Patient K.C. suffered hippocampal damage that destroyed his ability to recall autobiographical memories. When psychologist Endel Tulving asked him to describe what he would be doing tomorrow, K.C. responded that his mind was 'blank.' He understood the concepts of past and future but could not mentally project himself into either.
Buonomano opens the mental time travel chapter with the story of ancient stone markers along the Japanese coast inscribed with warnings not to build below certain elevations. These markers represent an extraordinary act of mental time travel -- ancestors projecting themselves into the distant future to protect descendants they would never meet.
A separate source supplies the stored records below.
/-- The next sequence number of a node that none of its flits in flight carries (R200), from a number on. -/
def nextSeq (used : List (BitVec 16)) (from_ : BitVec 16) : BitVec 16 :=
  ((firstTo (fun i => !used.contains (from_ + BitVec.ofNat 16 i)) 32768).map fun i => from_ + BitVec.ofNat 16 i).getD from_

/-- The flit that a node injects next (R219): the first that is not the start of a request of a strand whose port is stopped. -/
def nextFlit (s : State) (r : Router) : Option Flit :=
  r.inject.find? fun f => !((requester f).any fun g => f.fi == 0 && portStopped s g)

/-- The port on which a node injects its next flit: a free one that is productive for it (R207), while fewer than 32,768 of its flits
are in flight (R200). -/
def injectPort (s : State) (plane now : Nat) (n : Node) (r : Router) (free : List Port) (pick : Nat) : Option (Flit × Port) :=
  (nextFlit s r).bind fun f =>
    if mayInject now r && decide (inFlight s plane n < 32768) then
      (bestPort n (destsOfFlit f) free pick).map fun p =>
        (sealFlit { f with age := 0, seq := nextSeq ((flitsOf s plane n).map fun g => g.seq) r.seq }, p)
    else none

/-- The injection interval after a window (R213). -/
def nextInterval (r : Router) : Nat := if 64 ≤ r.d then Nat.min (2 * r.k) 64 else if r.d < 16 then Nat.max (r.k / 2) 1 else r.k

/-- A router whose window of 256 cycles is over begins the next (R213). The windows begin at multiples of 256 of the plane's cycle: the rule
does not give their phase (DESIGN CHOICE). -/
def endWindow (now : Nat) (r : Router) : Router :=
  if r.since + 256 ≤ now then { r with k := nextInterval r, d := 0, loss := false, since := now / 256 * 256 } else r

/-- What one router does in a cycle: itself after it, the flits it places, and the flit it ejects. -/
structure Cycled where
  router : Router
  placed : List (Flit × Port)
  ejects : List Flit

/-- One cycle of a router (R207, R213, R215); a flit on its way to the local port may be damaged on its last link. That a cycle
which only ejects a flit counts as one that places none (R215) is the model's choice: the rule names placing alone. -/
def routerCycle (s : State) (plane now : Nat) (pick : Nat → Nat) (damaged : Bool) (n : Node) : Cycled :=
  let r := endWindow now (routerAt s (routerNo n.1 plane n.2))
  let ranked := rankFlits r.arriving
  let e := ranked.find? fun f => (destsOfFlit f).contains n && hasRoom s plane n f
  let left := ranked.filterMap fun f =>
    if some f = e then
      (let ds := (destsOfFlit f).filter fun d => d != n
       if ds.isEmpty then none else some (withDests f ds))
    else some f
  let free := ports.filter fun q => (beyond n q).isSome
  let a := assignPorts n pick left free
  let forked := forkAll n (fun i => pick (i + 8)) (a.1.filterMap fun c => c.2.map fun q => (c.1, q)) a.2
  let inj := injectPort s plane now n r forked.2 (pick 16)
  let injected := match inj with
    | some (f, q) => if f.mc then forkFlit n f q (forked.2.erase q) (pick 17) else [(f, q)]
    | none => []
  let all := forked.1 ++ injected
  let bent := (all.filter fun c => gain n (destsOfFlit c.1) c.2 < (destsOfFlit c.1).length).length
  { router := { r with
      arriving := a.1.filterMap fun c => if c.2.isNone then some c.1 else none
      inject := if inj.isSome then (nextFlit s r).elim r.inject r.inject.erase else r.inject
      seq := (inj.map fun c => c.1.seq + 1).getD r.seq
      d := r.d + bent
      injected := if inj.isSome then now + 1 else r.injected
      idleFrom := if all.isEmpty && r.inject.isEmpty then r.idleFrom else now + 1 }
    placed := all
    ejects := e.toList.map fun f => let g := withDests f [n]; if damaged then { g with crc := ~~~crcOf g } else g }

/-- The nodes of a plane whose routers are awake and have a flit, or a window or an interval to keep. -/
def planeNodes (s : State) (plane : Nat) : List Node :=
  (s.routers.filter fun p => p.1 / 192 % 8 == plane && !p.2.down).map fun p => (p.1 / 1536, p.1 % 192)

/-- One Weave cycle of a plane, over every die (R207): every router proceeds from what has arrived; then the flits placed arrive at
their neighbours, and those ejected are taken. The flit that ejects at `noisy` is damaged on the way. -/
def planeCycle (s : State) (plane : Nat) (noisy : Option Node) : State :=
  let now := sget 0 s.planes plane
  let s := bridgeArrivals s plane now
  let d := drawFam s
  let cs := (planeNodes s plane).map fun n =>
    (n, routerCycle s plane now (fun i => d.1 (32 * routerNo n.1 plane n.2 + i)) (noisy == some n) n)
  let t := { d.2 with planes := sput 0 s.planes plane (now + 1) }
  let t := cs.foldl (fun t c => putRouter t (routerNo c.1.1 plane c.1.2) c.2.router) t
  let t := cs.foldl (fun t c => c.2.placed.foldl (place plane now c.1) t) t
  (cs.flatMap fun c => c.2.ejects.map fun f => (c.1, f)).foldl (ejectFlit plane) t

/-- The node to which a request for a physical line address goes (R180, R197, R244): the slice that serves the line in the source's
die, or its home; for the host and a Wale window the slice of the source's own die. -/
def requestNodes (s : State) (plane : Nat) (n : Node) (pa : Nat) : List Node :=
  match locOf s pa with
  | none => []
  | some loc =>
    let sl := if isDevice loc then [homeSlice (lineOf loc), servingSlice s n.1 (lineOf loc)] else [sliceOn n.1 pa]
    (sl.filter fun k => k % 512 / 64 == plane).map nodeOfSlice

/-- Whether a flit of the same message and index is in a node's port or in the plane already. -/
def flitPresent (s : State) (plane : Nat) (n : Node) (f : Flit) : Bool :=
  let same : Flit → Bool := fun g => g.typ == f.typ && g.fi == f.fi && g.ddie == f.ddie && g.dnode == f.dnode && g.strand == f.strand &&
    g.recNo == f.recNo && g.payload == f.payload
  (routerAt s (routerNo n.1 plane n.2)).inject.any same || (flitsOf s plane n).any same

/-- Whether a slice's node sends what concerns a line: its home's node, or that of the guest slice that serves the line (R197, R244). -/
def lineNode (s : State) (plane : Nat) (n : Node) (line : Nat) : Bool :=
  planeOf line == plane && (nodeOfSlice (homeSlice line) == n || nodeOfSlice (servingSlice s n.1 line) == n)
Buonomano cites the Moken people of Southeast Asia, who survived the 2004 tsunami because their oral traditions included knowledge of receding shorelines as a danger sign. Their elders recognized the pattern from transmitted knowledge and led their communities to higher ground.
The concept of mental time travel was formalized by Thomas Suddendorf and Michael Corballis in their influential 1997 paper, which Buonomano draws on extensively. The term 'chronesthesia' was coined by Endel Tulving to describe the form of consciousness that allows humans to think about the subjective time of past and future happenings. Buonomano connects this to the case of patient K.C., who suffered hippocampal damage and lost both the ability to recall autobiographical memories and the ability to imagine future experiences -- his mind was 'blank' when asked about tomorrow, demonstrating the deep neural link between remembering and imagining.